And I’d done an episode of rehab for drug use. And I’d had two lovely staycations in jail. So I’m on the right stage.

 But the real reason, I think, I was a misfit, is that my daughter died the day she was born, and I hadn’t figured out how to live with that story yet.

After my daughter died I also spent a long time homeless, living under an overpass in a kind of profound state of zombie grief and loss that some of us encounter along the way. Maybe all of us, if you live long enough.

You know, homeless people are some of our most heroic misfits, because they start out as us. So you see, I’d missed fitting in to just about every category out there: daughter, wife, mother, scholar.
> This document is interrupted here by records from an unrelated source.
-- ==== Sys2Proof/Tests/Slice0.lean ====
section
/-! SUPPORT. Own tests: small bays built by helpers; for every check of WellFormed an ill-formed term it refuses;
for every
obligation with hypotheses a state and operands that meet them, clause by clause; and the spec's worked figures. -/

open Sys2Proof Sys2Proof.Machine

namespace Sys2Proof.Tests

/- One theorem at a time: many kernel evaluations side by side would need a thread's stack each. -/
set_option Elab.async false

/-! ### Small bays -/

/-- A port's record. -/
def port (m : PortMode) (pos cap occ : Nat) (ready : Bool) : Port :=
  { mode := m, position := pos, capacity := cap, occupied := occ, reserved := 0, ready := ready, waitList := [] }

/-- The bay of the worked pass of chapter 6, in RUN at one second, with its tables empty: L 2400, X 2250, ReachLimit
300, station 6 LIVE with Leg 4000, and port 10 as fallback. -/
def bay : State :=
  { State.reset with
    now := 1000
    cfg :=
      { Cfg.reset with
        station := 3, loopLength := 2400, exitPoint := 2250, reachLimit := 300, fallback := some 10
        leg := (Vector.replicate 32 0).set 6 4000, park := #v[some 2300, some 400, some 1000, none, none, none, none, none] }
    cpc := { State.reset.cpc with level := .run }
    pt := State.reset.pt |>.set 2 (port .supply 600 4 2 true) |>.set 3 (port .take 150 2 0 false)
      |>.set 4 (port .supply 180 4 2 true) |>.set 5 (port .supply 320 4 0 false) |>.set 7 (port .supply 1200 4 1 true)
      |>.set 9 (port .take 900 4 1 false) |>.set 10 (port .take 2000 2 0 false)
    pbc :=
      { State.reset.pbc with
        silenceDeadline := 1040
        peers := State.reset.pbc.peers.set 6
          { state := .live, freshness := 4, spare := 2, freeRecords := 3, freeJobSlots := 10, waitingJobs := 0,
            quiet := false } } }

/-- The same bay in ISOLATED. -/
def lone : State := { bay with cpc := { bay.cpc with level := .isolated, isolationCause := some .host } }

/-- The same bay in CONFIG. -/
def idleBay : State := { bay with cpc := State.reset.cpc }

/-- A SINGLE job of class 2 from port 4 to port 9, WAITING. -/
def job (tag : Nat) : Job :=
  { tag := tag, senderTag := none, carrier := 0, cls := 2, mode := .single, rearm := false, count := 1, reload := 1,
    movesDone := 0, source := .port 4, dest := .here 9, originalDest := none, age := 0, callBarred := false,
    state := .waiting, holdReason := none, vehicle := none, reservation := none, callLink := none, askSeq := none }

/-- A job bound to a vehicle as CURRENT. -/
def bound (tag v : Nat) (st : JobState) : Job := { job tag with state := st, vehicle := some (v, .current) }

/-- A vehicle standing at a position in a state. -/
def car (v : Nat) (st : VehicleState) (pos : Nat) : Vehicle :=
  { vehicle := v, state := st, position := some pos, laden := none, ownerConfirmed := true, target := none,
    currentJob := none, nextJob := none, parkSlot := none, idleSince := some 0, lastStatus := some 500,
    faultReason := none, inbound := none, pledge := none, lend := none, prior := none, parkDeadline := none,
    lostHold := none }

/-- A vehicle at work on a job. -/
def busy (v : Nat) (st : VehicleState) (tag : Nat) : Vehicle := { car v st 100 with currentJob := some tag }

def jobs (l : List Job) (s : State) : State := { s with jt := { s.jt with jobs := l } }
def cars (l : List Vehicle) (s : State) : State := { s with vr := { s.vr with records := l } }

/-- One command in flight for a vehicle. -/
def flight (v : Nat) (c : FeederCmd) (deadline : Nat) (s : State) : State :=
  { s with
    flc := { s.flc with
      contexts := [{ vehicle := v, queued := none,
                     inFlight := some { cmd := c, seq := 5, deadline := deadline, haltSent := false, latest := true } }] } }

def theFlight (c : FeederCmd) (deadline : Nat) : InFlight :=
  { cmd := c, seq := 5, deadline := deadline, haltSent := false, latest := true }

def asks (l : List AskEntry) (s : State) : State := { s with hu := { s.hu with askList := l } }
def exits (l : List ExitEntry) (s : State) : State := { s with hu := { s.hu with exitQueue := l } }
def calls (l : List OwnCall) (s : State) : State := { s with cu := { s.cu with ownCalls := l } }
def taken (l : List TakenCall) (s : State) : State := { s with cu := { s.cu with takenCalls := l } }
def heard (l : List Incoming) (s : State) : State := { s with cu := { s.cu with incoming := l } }
def frames (l : List TxFrame) (s : State) : State := { s with pbc := { s.pbc with txQueue := l } }
def line (o : OnLine) (s : State) : State := { s with pbc := { s.pbc with onLine := some o } }
def errs (a b : Nat) (s : State) : State := { s with pbc := { s.pbc with errA := a, errB := b } }
def timed (n : Nat) (s : State) : State := { s with now := n }

/-- A call id of station 3 itself, and one of station 6. -/
def ours : CallId := { station := 3, seq := 17 }
def theirs : CallId := { station := 6, seq := 40 }

/-- The head of a frame from station 6 to this one. -/
def from6 : FrameHead := { sender := 6, target := 3 }

/-- An own call for a job, in OPEN with its window running. -/
def ownCall (tag : Nat) : OwnCall :=
  { slot := 0, id := ours, tag := tag, cls := 2, urgency := 980, state := .openCall, windowDeadline := some 1000,
    retryDeadline := none, best := none, retries := 0 }

def takenCall (tag v : Nat) : TakenCall :=
  { id := ours, tag := tag, cls := 2, urgency := 980, retries := 0, lender := 6, vehicle := v }

/-- A call heard from station 6. -/
def entry (seq : Byte) (u : Nat) : Incoming :=
  { caller := 6, id := { station := 6, seq := seq }, urgency := u, heardAt := 1000, pledge := none }

/-- An EXPECTED record from station 6. -/
def expected (v tag : Nat) (ref : InboundRef) (phase : Phase) : Vehicle :=
  { busy v .expected tag with
    position := none
    inbound := some { station := 6, ref := ref, phase := phase, deadline := 1000 } }

/-- A record PLEDGED to station 6's call. -/
def pledged (v : Nat) : Vehicle :=
  { car v .pledged 2000 with pledge := some { caller := 6, call := theirs, holdDeadline := 1000 } }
And the dream of being a writer was really kind of like a small, sad stone in my throat.

 It was pretty much in spite of myself that I got on that plane and flew to New York City, where the writers are.

Fellow misfits, I can almost see your heads glowing. I can pick you out of a room.

At first, you would’ve loved it. You got to choose the three famous writers you wanted to meet, and these guys went and found them for you. You got set up at the Gramercy Park Hotel, where you got to drink Scotch late in the night with cool, smart, swank people.

And you got to pretend you were cool and smart and swank, too. And you got to meet a bunch of editors and authors and agents at very fancy lunches and dinners. Ask me how fancy.

 I’m making a confession: I stole three linen napkins — from three different restaurants. And I shoved a menu down my pants.

I just wanted some keepsakes so that when I got home, I could believe it had really happened to me. You know?

 The three writers I wanted to meet were Carole Maso, Lynne Tillman and Peggy Phelan. These were not famous, best-selling authors, but to me, they were women-writer titans.

Carole Maso wrote the book that later became my art bible. Lynne Tillman gave me permission to believe that there was a chance my stories could be part of the world. And Peggy Phelan reminded me that maybe my brains could be more important than my boobs. They weren’t mainstream women writers, but they were cutting a path through the mainstream with their body stories, I like to think, kind of the way water cut the Grand Canyon.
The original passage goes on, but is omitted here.